-- ==== Sys2Proof/Laws/Tile.lean ====
section
/-! SUPPORT. Teams, tiles, operand slots and commands found again after a change, and what an engine's work does to them. -/
namespace Sys2Proof.Machine

theorem find_map_key {α : Type} (l : List α) (f : α → α) (p : α → Bool) (h : ∀ x, p (f x) = p x) : (l.map f).find? p = (l.find? p).map f := by
  induction l with
  | nil => rfl
  | cons a l ih => simp only [List.map_cons, List.find?_cons, h]; split <;> simp_all

theorem team_mod (s : State) (k j : Nat) (f : Team → Team) (hf : ∀ t, (f t).tkey = t.tkey) :
    (s.modTeam k f).team? j = (s.team? j).map fun t => if t.tkey == k then f t else t := by
  unfold State.modTeam State.team?
  apply find_map_key
  intro t; split <;> simp [hf]

theorem team_key {s : State} {j : Nat} {t : Team} (h : s.team? j = some t) : t.tkey = j := by
  have := List.find?_some h; simpa using this

theorem tile_mod (s : State) (k : Option Nat) (h j : Nat) (f : Tile → Tile) (hf : ∀ t, (f t).hnd = t.hnd) :
    (s.modTile k h f).tile? k j = (s.tile? k j).map fun t => if t.hnd == h then f t else t := by
  cases k with
  | none => rfl
  | some k =>
    unfold State.modTile State.tile?
    simp only [team_mod s k k (fun t => { t with tiles := t.tiles.map fun x => if x.hnd == h then f x else x }) (fun _ => rfl)]
    cases ht : s.team? k with
    | none => rfl
    | some t =>
      simp only [Option.map_some]
      rw [if_pos (by simpa using team_key ht)]
      simp only
      apply find_map_key
      intro x; split <;> simp [hf]

theorem tile_hnd {s : State} {k : Option Nat} {h : Nat} {t : Tile} (e : s.tile? k h = some t) : t.hnd = h := by
  unfold State.tile? at e
  split at e
  · cases e
  · split at e
    · cases e
    · have := List.find?_some e; simpa using this

theorem tile_mod_same (s : State) (k : Option Nat) (h : Nat) (f : Tile → Tile) (hf : ∀ t, (f t).hnd = t.hnd) :
    (s.modTile k h f).tile? k h = (s.tile? k h).map f := by
  rw [tile_mod s k h h f hf]
  cases e : s.tile? k h with
  | none => rfl
  | some t => simp [tile_hnd e]

theorem slot_mod (s : State) (c : Nat) (k : Option Nat) (h j : Nat) (f : Slot → Slot) (hf : ∀ t, (f t).core = t.core ∧ (f t).tkey = t.tkey ∧ (f t).hnd = t.hnd) :
    (s.modSlot c k h f).slot? c k j = (s.slot? c k j).map fun t => if t.hnd == h then f t else t := by
  unfold State.modSlot State.slot?
  simp only
  rw [find_map_key]
  · cases e : s.slots.find? (fun x => x.core == c && some x.tkey == k && x.hnd == j) with
    | none => rfl
    | some t =>
      have := List.find?_some e
      simp only [Bool.and_eq_true, beq_iff_eq] at this
      simp [this.1.1, this.1.2]
  · intro x
    split
    · simp [(hf x).1, (hf x).2.1, (hf x).2.2]
    · rfl

theorem cmd_mod (s : State) (n : Nat) (f : Command → Command) (hf : ∀ c, (f c).cid = c.cid) :
    (s.modCmd n f).cmd? n = (s.cmd? n).map f := by
  unfold State.modCmd State.cmd?
  rw [find_map_key]
  · cases e : s.cmds.find? (fun x => x.cid == n) with
    | none => rfl
    | some c => have := List.find?_some e; simp only [Option.map_some, this, if_true]
  · intro x; split <;> simp [hf]

theorem fold_tile {f : Tile → Tile} (hf : ∀ t, (f t).hnd = t.hnd) {I J : Tile → Prop} (h1 : ∀ x, I x → J (f x)) (h2 : ∀ x, J x → I x)
    (k : Option Nat) (j : Nat) (l : List Nat) : ∀ (s : State) (t : Tile), s.tile? k j = some t → I t →
    ∃ x, (l.foldl (fun s h => s.modTile k h f) s).tile? k j = some x ∧ I x ∧ ((j ∈ l ∨ J t) → J x) := by
  induction l with
  | nil => intro s t ht hi; exact ⟨t, ht, hi, by simp⟩
  | cons a l ih =>
    intro s t ht hi
    have e := tile_mod s k a j f hf
    rw [ht] at e
    simp only [Option.map_some] at e
    have hj := tile_hnd ht
    by_cases ha : j = a
    · have : (t.hnd == a) = true := by simp [hj, ha]
      rw [this] at e
      obtain ⟨x, hx, hi', hJ⟩ := ih _ _ e (h2 _ (h1 _ hi))
      exact ⟨x, hx, hi', fun _ => hJ (.inr (h1 _ hi))⟩
    · have : (t.hnd == a) = false := by simp [hj, ha]
      rw [this] at e
      obtain ⟨x, hx, hi', hJ⟩ := ih _ _ e hi
      refine ⟨x, hx, hi', fun h => hJ ?_⟩
      rcases h with h | h
      · rcases List.mem_cons.1 h with h | h
        · exact absurd h ha
        · exact .inl h
      · exact .inr h

/-! ## Running a command's work -/

def runE {α : Type} (f : EM α) (e : Eng) : Except EFault α × Eng := f.run.run e

theorem runE_bind {α β : Type} (x : EM α) (f : α → EM β) (e : Eng) :
    runE (x >>= f) e = match runE x e with | (.ok a, e') => runE (f a) e' | (.error r, e') => (.error r, e') := by
  unfold runE
  simp only [ExceptT.run_bind, StateT.run_bind]
  show (match x.run.run e with | (r, e') => _) = _
  rcases x.run.run e with ⟨_ | _, e'⟩ <;> rfl

theorem runE_pure {α : Type} (a : α) (e : Eng) : runE (pure a) e = (.ok a, e) := rfl

theorem runE_each {f : Nat → EM Unit} (step : Nat → Eng → Eng) (P : Eng → Prop) (es : List Nat)
    (h : ∀ e ∈ es, ∀ x, P x → runE (f e) x = (.ok (), step e x) ∧ P (step e x)) :
    ∀ x, P x → runE (eEach es f) x = (.ok (), es.foldl (fun x e => step e x) x) ∧ P (es.foldl (fun x e => step e x) x) := by
  induction es with
  | nil => intro x hx; exact ⟨rfl, hx⟩
  | cons e es ih =>
    intro x hx
    have h1 := h e (by simp) x hx
    have h2 := ih (fun e he => h e (by simp [he])) (step e x) h1.2
    refine ⟨?_, h2.2⟩
    unfold eEach at h2 ⊢
    show runE (f e >>= fun _ => es.forM f) x = _
    rw [runE_bind, h1.1]
    exact h2.1

theorem get_put (t : Tile) (e x j : Nat) : (t.put e x).get j = if j = e then x % 2 ^ t.w else t.get j := by
  have hw : t.w ≤ 32 := by
    unfold Tile.w elemBits
    split <;> decide
  unfold Tile.put Tile.get
  simp only [List.find?_cons]
  by_cases h : j = e
  · subst h
    simp only [beq_self_eq_true, if_true, BitVec.toNat_ofNat]
    apply Nat.mod_eq_of_lt
    exact Nat.lt_of_lt_of_le (Nat.mod_lt _ (Nat.two_pow_pos _)) (Nat.pow_le_pow_right (by omega) hw)
  · have h' : (e == j) = false := by simpa using fun x => h x.symm
    simp only [h', h, if_false]
    have : (t.data.filter (·.1 != e)).find? (·.1 == j) = t.data.find? (·.1 == j) := by
      induction t.data with
      | nil => rfl
      | cons a l ih =>
        simp only [List.filter_cons, List.find?_cons]
        by_cases ha : a.1 = j
        · have : (a.1 != e) = true := by simp [ha, h]
          simp [ha, h]
        · have ha' : (a.1 == j) = false := by simpa using ha
          simp only [ha']
          split
          · simp only [List.find?_cons, ha']; exact ih
          · exact ih
    rw [this]; rfl

def putAll (val : Nat → Nat) (es : List Nat) (t : Tile) : Tile := es.foldl (fun t e => t.put e (val e)) t

theorem putAll_keeps (val : Nat → Nat) (es : List Nat) : ∀ t, (putAll val es t).fmt = t.fmt ∧ (putAll val es t).v = t.v ∧ (putAll val es t).c = t.c ∧
    (putAll val es t).fresh = t.fresh ∧ (putAll val es t).hnd = t.hnd := by
  induction es with
  | nil => intro t; exact ⟨rfl, rfl, rfl, rfl, rfl⟩
  | cons e es ih => intro t; exact ih (t.put e (val e))

theorem putAll_get (val : Nat → Nat) (es : List Nat) : ∀ t j, (putAll val es t).get j = if j ∈ es then val j % 2 ^ t.w else t.get j := by
  induction es with
  | nil => intro t j; simp [putAll]
  | cons e es ih =>
    intro t j
    show (putAll val es (t.put e (val e))).get j = _
    rw [ih]
    have : (t.put e (val e)).w = t.w := rfl
    rw [this, get_put]
    by_cases h1 : j ∈ es
    · simp [h1]
    · by_cases h2 : j = e
      · subst h2; simp [h1]
      · simp [h1, h2]

/-- One element of a command's loop. -/
def stp (m : Command) (h : Nat) (val : Nat → Nat) (fl : Nat → Flags) (cnt : Nat) (e : Nat) (x : Eng) : Eng :=
  { x with s := x.s.modTile m.tkey h (·.put e (val e)), count := x.count + cnt, flags := x.flags ||| fl e }

theorem modTile_teams (s : State) (k : Option Nat) (h : Nat) (f : Tile → Tile) : ∃ tm, s.modTile k h f = { s with teams := tm } := by
  cases k with
  | none => exact ⟨s.teams, rfl⟩
  | some k => exact ⟨_, rfl⟩

theorem stp_fold (m : Command) (h : Nat) (val : Nat → Nat) (fl : Nat → Flags) (cnt : Nat) (es : List Nat) : ∀ x : Eng,
    let y := es.foldl (fun x e => stp m h val fl cnt e x) x
    (∃ tm, y.s = { x.s with teams := tm }) ∧ y.s.tile? m.tkey h = (x.s.tile? m.tkey h).map (putAll val es) ∧
    y.count = x.count + cnt * es.length ∧ y.aux = x.aux ∧ y.status = x.status ∧ y.flags = es.foldl (fun f e => f ||| fl e) x.flags := by
  induction es with
  | nil => intro x; refine ⟨⟨x.s.teams, rfl⟩, ?_, rfl, rfl, rfl, rfl⟩; show x.s.tile? m.tkey h = _; cases x.s.tile? m.tkey h <;> rfl
  | cons e es ih =>
    intro x
    obtain ⟨⟨tm, h1⟩, h2, h3, h4, h5, h6⟩ := ih (stp m h val fl cnt e x)
    obtain ⟨tm', h0⟩ := modTile_teams x.s m.tkey h (·.put e (val e))
    refine ⟨⟨tm, ?_⟩, ?_, ?_, h4, h5, h6⟩
    · rw [List.foldl_cons, h1]; show { x.s.modTile m.tkey h _ with teams := tm } = _; rw [h0]
    · rw [List.foldl_cons, h2]
      show ((x.s.modTile m.tkey h (·.put e (val e))).tile? m.tkey h).map _ = _
      rw [tile_mod_same _ _ _ (fun t => t.put e (val e)) (fun _ => rfl), Option.map_map]; rfl
    · rw [List.foldl_cons, h3]; show x.count + cnt + cnt * es.length = _
      rw [List.length_cons, Nat.mul_succ]; omega

theorem runE_get (e : Eng) : runE (get : EM Eng) e = (.ok e, e) := rfl

theorem runE_eGet (e : Eng) : runE eGet e = (.ok e.s, e) := rfl

theorem runE_eTile {m : Command} {h : Nat} {e : Eng} {t : Tile} (ht : e.s.tile? m.tkey h = some t) : runE (eTile m h) e = (.ok t, e) := by
  unfold eTile; rw [runE_bind, runE_eGet]; simp only [ht]; rfl

theorem runE_eSound {t : Tile} {p : Nat → Bool} (e : Eng) (hp : t.poison.any p = false) : runE (eSound t p) e = (.ok (), e) := by
  unfold eSound; rw [hp]; rfl

theorem runE_eElem {t : Tile} {k : Nat} (e : Eng) (hp : k ∉ t.poison) : runE (eElem t k) e = (.ok (t.get k), e) := by
  have h : t.poison.any (· == k) = false := by
    rw [List.any_eq_false]; intro x hx; simpa using fun h : x = k => hp (h ▸ hx)
  unfold eElem; rw [runE_bind, runE_eSound e h]; rfl

theorem runE_ePut (m : Command) (h e x : Nat) (y : Eng) : runE (ePut m h e x) y = (.ok (), { y with s := y.s.modTile m.tkey h fun t => t.put e x }) := rfl

theorem runE_eCount (n : Nat) (y : Eng) : runE (eCount n) y = (.ok (), { y with count := y.count + n }) := rfl

theorem runE_eFlags (f : Flags) (y : Eng) : runE (eFlags f) y = (.ok (), { y with flags := y.flags ||| f }) := rfl

def eng0 (s : State) : Eng := { s := s, count := 0, aux := 0, status := 0, flags := 0 }

theorem runE_eSlot {m : Command} {p : Nat → Bool} {h : Nat} {e : Eng} {x : Slot} (hx : e.s.slot? m.core m.tkey h = some x)
    (hb : x.bad.any p = false) : runE (eSlot m p h) e = (.ok x, e) := by
  unfold eSlot; rw [runE_bind, runE_eGet]; simp only [hx, hb]; rfl

theorem runE_slots {m : Command} {p : Nat → Bool} {e : Eng} : ∀ (hs : List Nat) (bs : List Slot),
    hs.map (e.s.slot? m.core m.tkey) = bs.map some →
    (∀ b ∈ bs, b.bad.any p = false) → runE (hs.mapM (eSlot m p)) e = (.ok bs, e) := by
  intro hs
  induction hs with
  | nil => intro bs h _; cases bs with
    | nil => rfl
    | cons b bs => cases h
  | cons a hs ih =>
    intro bs h hb
    cases bs with
    | nil => cases h
    | cons b bs =>
      simp only [List.map_cons, List.cons.injEq] at h
      rw [List.mapM_cons, runE_bind, runE_eSlot h.1 (hb b (by simp))]
      simp only
      rw [runE_bind, ih bs h.2 (fun b hb' => hb b (by simp [hb']))]
      rfl

theorem takeSlot_teams (s : State) (m : Command) : (s.takeSlot m).2.teams = s.teams ∧ (s.takeSlot m).2.cmds = s.cmds := by
  unfold State.takeSlot
  split
  · exact ⟨rfl, rfl⟩
  · split
    · exact ⟨rfl, rfl⟩
    · split
      · exact ⟨rfl, rfl⟩
      · split
        · exact ⟨rfl, rfl⟩
        · exact ⟨rfl, rfl⟩

end Sys2Proof.Machine
end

::::

◆ WHAT YOU NEED TO DO
Where a line in the entries holds "Type", copy that line.

◆ REPLY
theorem find_map_key {α : Type} (l : List α) (f : α → α) (p : α → Bool) (h : ∀ x, p (f x) = p x) : (l.map f).find? p = (l.find? p).map f := by
def runE {α : Type} (f : EM α) (e : Eng) : Except EFault α × Eng := f.run.run e
theorem runE_bind {α β : Type} (x : EM α) (f : α → EM β) (e : Eng) :
theorem runE_pure {α : Type} (a : α) (e : Eng) : runE (pure a) e = (.ok a, e) := rfl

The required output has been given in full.